The day before, Lilly shares had reached an all-time high of $108. The unfavorable ruling was one of many setbacks that sent the shares on a prolonged slide, with the stock bottoming out at $29 at the depths of the financial crisis in 2008.

The job of turning things around fell to longtime Lilly executive John Lechleiter, whose immediate task upon taking the helm as CEO that year was to brace the company for a devastating barrage of patent expirations at the same time Lilly’s labs raced to bring new drugs to market.

Now is a less-painful time to relive those lowlights because Lilly shares have surged back, climbing 45 percent since October 2013, to above $70. The stock hasn’t traded in this range for 11 years.

And analysts, many of whom questioned whether Lilly could withstand the challenges without giving up its independence and finding a merger partner, now say the company appears to have turned the corner, thanks to a pipeline flush with promising products.btn-fever.gif

Management “has done a nice job getting through the difficult patent expiry period, and it appears that Lilly now has a good opportunity to put up low-to-mid teens EPS [growth] over the next 5 years, which should be near the best in the sector,” UBS analyst Marc Goodman said in a Jan. 31 report.

Bernstein analyst Tim Anderson said in a report that Lilly had been one of the “most controversial” stocks in the pharmaceutical industry, but “there has been a slow shift toward sentiment becoming more positive.” He said the company “is a pipeline-driven return to growth story which is attractive.”

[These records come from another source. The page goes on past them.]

theorem execLearnApply_kept {r0 : State} {a0 : Bool} {a1 : State} (ha1 : Kept r0 a1) : KeptT r0 (execLearnApply a0 a1) := by
  unfold execLearnApply
  split
  · refine KeptT.next ?_
    with_reducible assumption
  · extract_lets x0
    have hx0 : Kept r0 x0 := by
      unfold x0
      refine State.modTables_kept ?_
      with_reducible assumption
    refine KeptT.ite ?_ ?_
    · refine KeptT.next ?_
      refine State.tableFlag_kept ?_
      refine State.countPipe_kept ?_
      with_reducible assumption
    · refine KeptT.next ?_
      refine State.applyLearn_kept ?_
      with_reducible assumption

theorem execAgeScan_kept {r0 : State} {a0 : State} (ha0 : Kept r0 a0) : KeptT r0 (execAgeScan a0) := by
  unfold execAgeScan
  refine KeptT.next ?_
  refine State.ageScan_kept ?_
  with_reducible assumption

theorem execCheckBitRepair_kept {r0 : State} {a0 : BitVec 8} {a1 : State} (ha1 : Kept r0 a1) : KeptT r0 (execCheckBitRepair a0 a1) := by
  unfold execCheckBitRepair
  refine KeptT.next ?_
  refine State.repair_kept ?_
  with_reducible assumption

theorem execTableApply_kept {r0 : State} {a0 : Req} {a1 : BitVec 24} {a2 : State} (ha2 : Kept r0 a2) : KeptT r0 (execTableApply a0 a1 a2) := by
  unfold execTableApply
  refine KeptT.next ?_
  refine serveWrite_kept ?_ ?_
  · with_reducible assumption
  · intro a0 a1 h2
    refine tableCommand_kept ?_
    with_reducible assumption

theorem execTableClearStaging_kept {r0 : State} {a0 : Req} {a1 : BitVec 24} {a2 : State} (ha2 : Kept r0 a2) : KeptT r0 (execTableClearStaging a0 a1 a2) := by
  unfold execTableClearStaging
  refine KeptT.next ?_
  refine serveWrite_kept ?_ ?_
  · with_reducible assumption
  · intro a0 a1 h2
    refine tableCommand_kept ?_
    with_reducible assumption

theorem execTableInsertExact_kept {r0 : State} {a0 : State} (ha0 : Kept r0 a0) : KeptT r0 (execTableInsertExact a0) := by
  unfold execTableInsertExact
  split
  · refine KeptT.next ?_
    refine State.opEnded_kept ?_
    refine State.opInsert_kept ?_
    with_reducible assumption
  · refine KeptT.next ?_
    with_reducible assumption

theorem execTableDeleteExact_kept {r0 : State} {a0 : State} (ha0 : Kept r0 a0) : KeptT r0 (execTableDeleteExact a0) := by
  unfold execTableDeleteExact
  split
  · refine KeptT.next ?_
    refine State.opEnded_kept ?_
    refine State.opDelete_kept ?_
    with_reducible assumption
  · refine KeptT.next ?_
    with_reducible assumption

theorem execTableModifyResult_kept {r0 : State} {a0 : State} (ha0 : Kept r0 a0) : KeptT r0 (execTableModifyResult a0) := by
  unfold execTableModifyResult
  split
  · refine KeptT.next ?_
    refine State.opEnded_kept ?_
    refine State.opModify_kept ?_
    with_reducible assumption
  · refine KeptT.next ?_
    with_reducible assumption

theorem execTableAddPrefix_kept {r0 : State} {a0 : State} (ha0 : Kept r0 a0) : KeptT r0 (execTableAddPrefix a0) := by
  unfold execTableAddPrefix
  split
  · refine KeptT.next ?_
    refine State.opEnded_kept ?_
    refine KeptEP.pair ?_ ?_
    · refine State.addPrefix_kept ?_
      with_reducible assumption
    · with_reducible assumption
  · refine KeptT.next ?_
    with_reducible assumption

theorem execTableDeletePrefix_kept {r0 : State} {a0 : State} (ha0 : Kept r0 a0) : KeptT r0 (execTableDeletePrefix a0) := by
  unfold execTableDeletePrefix
  split
  · refine KeptT.next ?_
    refine State.opEnded_kept ?_
    refine KeptEP.pair ?_ ?_
    · refine State.deletePrefix_kept ?_
      with_reducible assumption
    · with_reducible assumption
  · refine KeptT.next ?_
    with_reducible assumption

theorem execTableWriteNextHop_kept {r0 : State} {a0 : State} (ha0 : Kept r0 a0) : KeptT r0 (execTableWriteNextHop a0) := by
  unfold execTableWriteNextHop
  split
  · refine KeptT.next ?_
    refine State.opEnded_kept ?_
    refine State.opNextHop_kept ?_
    with_reducible assumption
  · refine KeptT.next ?_
    with_reducible assumption

theorem execTableWriteVlanQuarter_kept {r0 : State} {a0 : State} (ha0 : Kept r0 a0) : KeptT r0 (execTableWriteVlanQuarter a0) := by
  unfold execTableWriteVlanQuarter
  split
  · refine KeptT.next ?_
    refine State.opEnded_kept ?_
    refine State.opVlan_kept ?_
    with_reducible assumption
  · refine KeptT.next ?_
    with_reducible assumption

/-! ### CoreCmds -/

theorem execFrameAdmit_kept {r0 : State} {a0 : Fin 164} {a1 : ℕ} {a2 : Fin 8} {a3 : State} (ha3 : Kept r0 a3) : KeptT r0 (execFrameAdmit a0 a1 a2 a3) := by
  unfold execFrameAdmit
  split
  · refine KeptT.next ?_
    with_reducible assumption
  · extract_lets x0 x1
    have hx0 : Kept r0 x0 := by
      unfold x0
      refine State.modCore_kept ?_
      with_reducible assumption
    have hx1 : Kept r0 x1 := by
      unfold x1
      refine Kept.ite ?_ ?_
      · with_reducible assumption
      · refine State.countMem_kept ?_
        with_reducible assumption
    refine KeptT.ite ?_ ?_
    · refine KeptT.next ?_
      refine State.admitted_kept ?_
      refine State.setFlag_kept ?_
      refine State.countUnit_kept ?_
      refine State.dropOffer_kept ?_
      with_reducible assumption
    · refine KeptT.ite ?_ ?_
      · refine KeptT.next ?_
        refine State.admitted_kept ?_
        refine State.store_kept ?_
        refine State.dropOffer_kept ?_
        with_reducible assumption
      · refine KeptT.ite ?_ ?_
        · refine KeptT.next ?_
          with_reducible assumption
        · refine KeptT.next ?_
          refine State.setFlag_kept ?_
          with_reducible assumption

theorem execCellTimeMatch_kept {r0 : State} {a0 : State} (ha0 : Kept r0 a0) : KeptT r0 (execCellTimeMatch a0) := by
  unfold execCellTimeMatch
  extract_lets x0
  split
  · refine KeptT.ite ?_ ?_
    · refine KeptT.next ?_
      refine State.shaperWaits_kept ?_
      refine State.cellTime_kept ?_
      with_reducible assumption
    · refine KeptT.next ?_
      with_reducible assumption
  · refine KeptT.next ?_
    refine State.shaperWaits_kept ?_
    refine State.cellTime_kept ?_
    with_reducible assumption

theorem State.badCell_kept {r0 : State} {a0 : State} {a1 : ℕ} {a2 : Cell} (ha0 : Kept r0 a0) : Kept r0 (State.badCell a0 a1 a2) := by
  unfold State.badCell
  extract_lets x0 x1 x2
  have hx0 : Kept r0 x0 := by
    unfold x0
    refine State.loseCell_kept ?_
    refine State.setFlag_kept ?_
    refine State.countUnit_kept ?_
    with_reducible assumption
  have hx2 : Kept r0 x2 := by
    unfold x2
    refine State.modCore_kept ?_
    with_reducible assumption
  refine Kept.ite ?_ ?_
  · refine State.unitFault_kept ?_
    with_reducible assumption
  · with_reducible assumption
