@[simp] theorem State.free64_power  : (s.free64).2.power = s.power := rfl
@[simp] theorem State.free64_boot  : (s.free64).2.boot = s.boot := rfl
@[simp] theorem State.free64_flash  : (s.free64).2.flash = s.flash := rfl
@[simp] theorem State.free64_fibres  : (s.free64).2.fibres = s.fibres := rfl
@[simp] theorem State.free64_links  : (s.free64).2.links = s.links := rfl
@[simp] theorem State.free64_engines  : (s.free64).2.engines = s.engines := rfl
@[simp] theorem State.free64_hatch  : (s.free64).2.hatch = s.hatch := rfl
@[simp] theorem State.free64_time  : (s.free64).2.time = s.time := rfl
@[simp] theorem State.free64_folio  : (s.free64).2.folio = s.folio := rfl
@[simp] theorem State.free64_codex  : (s.free64).2.codex = s.codex := rfl
@[simp] theorem State.free64_slots  : (s.free64).2.slots = s.slots := rfl
@[simp] theorem State.free64_faults  : (s.free64).2.faults = s.faults := rfl
@[simp] theorem State.free64_mem  : (s.free64).2.mem = s.mem := rfl
@[simp] theorem State.free64_tables  : (s.free64).2.tables = s.tables := rfl
@[simp] theorem State.free64_core  : (s.free64).2.core = s.core := rfl
@[simp] theorem State.free64_ductus  : (s.free64).2.ductus = s.ductus := rfl
@[simp] theorem State.free64_nibs  : (s.free64).2.nibs = s.nibs := rfl
@[simp] theorem State.free64_progs  : (s.free64).2.progs = s.progs := rfl
@[simp] theorem State.free64_coll  : (s.free64).2.coll = s.coll := rfl
@[simp] theorem State.free64_host  : (s.free64).2.host = s.host := rfl
@[simp] theorem State.free64_lig  : (s.free64).2.lig = s.lig := rfl
@[simp] theorem State.free64_sec  : (s.free64).2.sec = s.sec := rfl
@[simp] theorem State.free64_chop  : (s.free64).2.chop = s.chop := rfl
@[simp] theorem State.free64_params  : (s.free64).2.params = s.params := rfl
@[simp] theorem State.free64_flags  : (s.free64).2.flags = s.flags := rfl
@[simp] theorem State.free64_counters  : (s.free64).2.counters = s.counters := rfl
@[simp] theorem State.free64_misc  : (s.free64).2.misc = s.misc := rfl
@[simp] theorem State.free64_now  : (s.free64).2.now = s.now := rfl
@[simp] theorem State.free64_freeCount  : (s.free64).2.freeCount = s.freeCount + 1 := rfl
@[simp] theorem State.free64_out  : (s.free64).2.out = s.out := rfl
@[simp] theorem State.free64_pending  : (s.free64).2.pending = s.pending := rfl
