/-! ## States for the witnesses -/

/-- A module in service: rails on, both hosts up, every start step done, memories in service. -/
def hp : Port := { perst := false, filled := true, up := true }
def up : State :=
  { power := { en := true, vinOk := true, groups := 4, pwrOk := true, vio18 := true }
    boot := { phase := .cold 14, done := 0xFFF, sram := true, photonic := true, comb := true, identity := true }
    mem := { lpd := 0xFFFF, ink := 0xF, zeroDone := true }
    host := { portA := hp, portB := hp } }
def fib (x : Fibre) : State := { up with fibres := [(0, x)] }
def laneIs (x : Lane) (m : MarginState) : State := fib { lanes := [(0, x)], marginState := m }
def engIs (x : Engine) : State := { up with engines := [(0, x)] }
def srcs (a spare : Source) : Tab Source := [(0, a), (4, spare)]
def commitIs (c : Commit) : State := { up with hatch := { commit := some c } }
def linkIs (x : LinkSt) : State := { up with links := [(0, x)] }
def nibIs (x : Nib) : State := { up with nibs := [(0, x)] }
def ringIs (x : CmdRing) : State := { up with host := { up.host with rings := [(0, x)] } }
def slotIs (x : Slot) : State := { up with slots := [(0, x)] }
/-- Requests of P0, of a station, and with a session. -/
def q0 : Req := { src := .quill false }
def m0 : Req := { src := .mgmt 1 5000 }
def lit : State := fib { marginState := .up }
def rec : State := { up with boot := { up.boot with recovery := true } }
/-- A margin frame: its first byte, TYPE, payload. -/
def mraw (first typ : Nat) (pl : List Byte) : List Byte :=
  let b : List Byte := beBytes 1 first ++ beBytes 1 typ ++ zeros 6 ++ beBytes 2 pl.length ++ zeros 2 ++ pl
  b ++ beBytes 4 (crc32c b)
def mframe (seqd typ : Nat) (pl : List Byte) : List Byte := mraw (16 + 8 * seqd) typ pl
/-- A window at fabric address 4,096, one page long, of the pool, and its job. -/
def winRec : List Byte := leBytes 8 4096 ++ leBytes 4 1 ++ zeros 2 ++ [1, 7] ++ zeros 16
def win : State := { slotIs { record := { mem := winRec } } with mem := { up.mem with poolGib := 1 } }
def ligReq (a : Nat) : LigReq :=
  { no := 0, link := 0, head := [], routed := false, job := 0, typ := 0x10, addr := a, size := 6, op := 0, reqId := 0, fence := false
    noComb := false, data := [], window := 0, target := 0, home := none, combine := false }
/-- Ring 0 of Host A with one descriptor, which lies at address 0. -/
def ringSt (b : Tab Byte) : State :=
  { ringIs { enable := true, sizeLog2 := 4, sqTail := 1 } with mem := { up.mem with hostA := b }, slots := [(0, { state := .live })] }
def desc0 : Desc := { no := 0, index := 0, tag := 0, irq := false }
def ringOut : State :=
  { ringIs { enable := true, sizeLog2 := 4, sqTail := 1, out_ := [desc0] } with mem := { up.mem with hostA := [(0, 1), (1, 1)] } }
/-- A context at a program of one instruction. -/
def ctx0 : Ctx := { thread := 0, program := 0, size := 2048 }
def ctx1 : Ctx := { ctx0 with steps := 1, seq := 1, issuedNo := 1 }
def ctxIs (k : Ctx) : State := nibIs { ctxs := [(0, some k)] }
def prog (op rest : Nat) : State :=
  nibIs { store := [{ program := 0, pages := 1, image := zeros 64 ++ leBytes 16 (op * 2 ^ 120 + rest) }], ctxs := [(0, some ctx0)] }
/-- The same with X0 = 1,024 and X1 = 1,024, to copy the second half of the scratch space. -/
def ctxR : Ctx := { ctx0 with regs := [(0, 1024), (1, 1024)] }
def ctxR1 : Ctx := { ctxR with steps := 1, seq := 1, issuedNo := 1 }
def progR (op rest : Nat) : State :=
  nibIs { store := [{ program := 0, pages := 1, image := zeros 64 ++ leBytes 16 (op * 2 ^ 120 + rest) }], ctxs := [(0, some ctxR)] }
/-- One data record of one byte in bank A's slot of its type. -/
def flashOf (off typ : Nat) : FlashDev := ({} : FlashDev).write off 0x10000 (recBytes typ 0 [1])
def change0 : Changeover := { fibre := 0, target := 4 }
def change1 : Changeover := { change0 with t := some (0, 0), noticed := true, acked := true }
def row0 : ObjRow := { idx := 0x2440, sub := 2, typ := .u32, acc := .rw, hi := 127 }
def row1 : ObjRow := { idx := 0x6001, typ := .flags32, acc := .w1c }
def multi0 : Conn := { input := 0, outs := [1, 2] }
def commit2 : Commit := { entries := [], tag := 0 }
def commit3 : Commit := { entries := [], tag := 0, connects := [multi0] }
def commit4 : Commit := { entries := [], tag := 0 }
def commit5 : Commit := { entries := [], tag := 0, stage := 2, t := some (0, 0) }
def commit6 : Commit := { entries := [], tag := 0, stage := 2, noticed := true, awaiting := [1], abandoned := 1 }
def commit7 : Commit := { entries := [], tag := 0, stage := 2, noticed := true, awaiting := [1], abandoned := 2 }
def commit8 : Commit := { entries := [], tag := 0, stage := 2, noticed := true, t := some (0, 0) }
def commit9 : Commit := { entries := [], tag := 0, stage := 3 }
def commit10 : Commit := { entries := [], tag := 0, stage := 3, settled := true }
/-- A schedule image's first fields: CYCLE 1, START_CELL 0. -/
def image : List Byte := zeros 20 ++ leBytes 4 1 ++ zeros 40
/-- A link word of a frame of TC1 with SEQ 5, and a frame of 64 bytes with its FCS. -/
def word0 : BitVec 48 :=
  let v := 1 * 2 ^ 43 + 5 * 2 ^ 16
  BitVec.ofNat 48 (v + crc8 (beBytes 4 (v / 65536)) * 256)
def frame64 : List Byte := zeros 60 ++ leBytes 4 (crc32 (zeros 60))
def held0 : HeldFrame := { seq := 0, tc := 1, bytes := [] }
def stored0 (b : List Byte) : Stored :=
  { bytes := b, tc := 0, src := 0, link := 1024, dst := .port 0, arrival := 0, ctVer := false, live := [1000], start := 0, admittedAt := 0 }
def egressing : State :=
  { linkIs { state := .up, limit := [(0, 100)] } with
    core := { frames := [(0, some (stored0 [0]))], egress := [{ port := 0, tc := 0, frame := 0 }] }
    fibres := [(0, { lanes := [(0, { state := .inn })], marginState := .up })] }
def rx0 : RxFrame := { link := 0, tc := 1, bytes := [] }
def learn0 : LearnReq := { kind := .learn, key := 0, link := 0 }
def batchOf1 (v : Nat) : State := { up with tables := { batch := some { ops := [v], tag := 0 } } }
def offer (tc : Nat) : Offer := { src := 163, tc := tc, dst := .port 0, bytes := [0] }
def cell0 : Cell :=
  { frame := 0, idx := 0, multi := false, tc := 1, first := true, last := true, excl := false, src := 0, dst := 163, rseq := 0, egress := 0
    mcKind := 0, mcValue := 0, fill := 240, arrival := 0, ctVer := false }
def transit0 : Transit := { plane := 9, due := 0, cell := cell0 }
def range0 : Range :=
  { job := 0, op := 0x21, base := 0, count := 1, elems := 1, lastElems := 1, members := 1, step := 1, fmtIn := 0, fmtOut := 0, control := 0
    program := 0, sets := 0xFFFF, mask := 0, chunkSem := 0, rangeSem := 0, ring := 0, desc := 0 }
def threadIs (x : Thread) : State := { up with coll := { ranges := [(0, some range0)], threads := [(0, x), (4194303, x)] } }
def pass0 : PassReq := { ctx := 0, seq := 0, thin := false, shape := 0, size := 1, fmt := 0, mode := 0, indep := false }
def invoke0 : Invocation := { thread := 0, program := 0, arrived := 0 }
def swait0 : SwaitSt := { index := 0, value := 0, issued := 0 }
def async0 (op : AsyncOp) : Async := { seq := 0, pc := 0, op := op, word := 0 }
def register0 : Register := { range := range0, d := desc0, entries := 1, since := 0 }
def holding (l : Tab (Option Range)) : State := { up with coll := { registers := [register0], ranges := l } }
def wait0 : SemWait := { ring := 0, desc := 0, job := 0, index := 0, value := 0, limit := 0, since := 0 }
/-- A native VFT frame of a type; its header starts at byte 14. -/
def vft (typ : Nat) : List Byte := zeros 12 ++ beBytes 2 0x88B5 ++ beBytes 1 0x10 ++ beBytes 1 typ ++ zeros 48
def atLig (b : List Byte) : State := { up with core := { intake := [(160, [stored0 b])] } }
def acc0 : LigAccess := { no := 0, kind := .read, home := none, addr := 0, bytes := 64, job := 0, members := [], open_ := false }
def part0 : HomePart := { id := 65535, addr := 0, size := 6, sent := 0, retryAt := some 0 }
def accessing (a : LigAccess) : State := { up with lig := { accs := [a] } }
def announce0 : Announce :=
  { priority1 := 0, clockClass := 0, accuracy := 0, variance := 0, priority2 := 0, identity := 0, steps := 0, sender := 0, senderPort := 0
    utc := 0, flags := 0, timeSource := 0 }
def ptpUp : State := { lit with time := { source := 64 } }
def tod0 : List Byte :=
  let b := beBytes 2 0x5654 ++ beBytes 1 1 ++ beBytes 1 2 ++ zeros 14
  b ++ beBytes 2 (todCheck b)
/-- A frame of 64 bytes for the station, with an EtherType. -/
def station (t : Nat) : List Byte :=
  let b := List.replicate 6 (255 : Byte) ++ zeros 6 ++ beBytes 2 t ++ zeros 46
  b ++ leBytes 4 (crc32 b)
def session0 : Session := { id := 1, src := .mgmt 1 5000, cred := 1, reqNonce := [], modNonce := [] }
def pending : State := { up with codex := { sessions := [session0] } }
def spdmUp : State := { up with sec := { spdm := [(0, { stage := 3, version := 0x13 })] } }
def chained : State := { spdmUp with flash := { a := flashOf 0x02220000 0x14 } }
/-- A context with X1 = 1 over a chunk of one element, at an instruction whose B is 1. -/
def ctxE : Ctx := { ctx0 with regs := [(1, 1)], elems := 1 }
def ctxE1 : Ctx := { ctxE with steps := 1, seq := 1, issuedNo := 1 }
def progE (op : Nat) : State :=
  { nibIs { store := [{ program := 0, pages := 1, image := zeros 64 ++ leBytes 16 (op * 2 ^ 120 + 2 ^ 32) }], ctxs := [(0, some ctxE)] } with
    coll := { ranges := [(0, some { range0 with sets := 0xFFF0 })] } }
/-- A thin pass whose weights are in the active registers. -/
def thin0 : PassReq := { pass0 with thin := true, shape := 1, wait := 1 }
def thinning : State := nibIs { passes := [thin0], active := [{ ctx := 0, addr := 0, bytes := [] }] }
def ringBad : State := { ringSt [] with mem := { faultPages := [(.hostA, 0)] } }
/-- A link that is up, over a lane that is IN. -/
def carrying : State :=
  { linkIs { state := .up } with
    fibres := [(0, { lanes := [(0, { state := .inn })], marginState := .up })], params := [(objKey 0x2140 1, 2 ^ 32)] }
/-- A route for light from input 0 to outputs 1 and 2. -/
def route3 : List (Nat × Nat × Nat) := [(13 * 128, 2, 32), (14 * 128, 1, 0)]
def dump0 : DumpRun := { slot := 0, trigger := 0, cell := 0, boot := 0, pwr := 0 }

Back in the dark days of 2010, as Lechleiter looked forward through 2014, four blockbusters—the cancer drug Gemzar, the schizophrenia treatment Zyprexa, the anti-depressant Cymbalta and the osteoporosis medicine Evista—were set to lose patent protection, opening the door to a flood of generic competition. Together, the four had generated $10.4 billion of Lilly’s $21.8 billion in 2009 sales.

Some saw Lilly’s go-it-alone strategy as foolhardy. “It’s a very strange position they’re taking, considering what they’re facing,” Standard & Poor’s analyst Herman Saftlas told Reuters in 2010. “They have to do something, or the patent cliff will kill them.”
 

Lechleiter Lechleiter

Throughout the tumult, Lechleiter and Chief Financial Officer Derica Rice were a calming influence on jittery investors—expressing confidence but not overpromising, while also aggressively cutting costs and pledging they wouldn’t cut Lilly’s rich, 49-cents-per-quarter dividend.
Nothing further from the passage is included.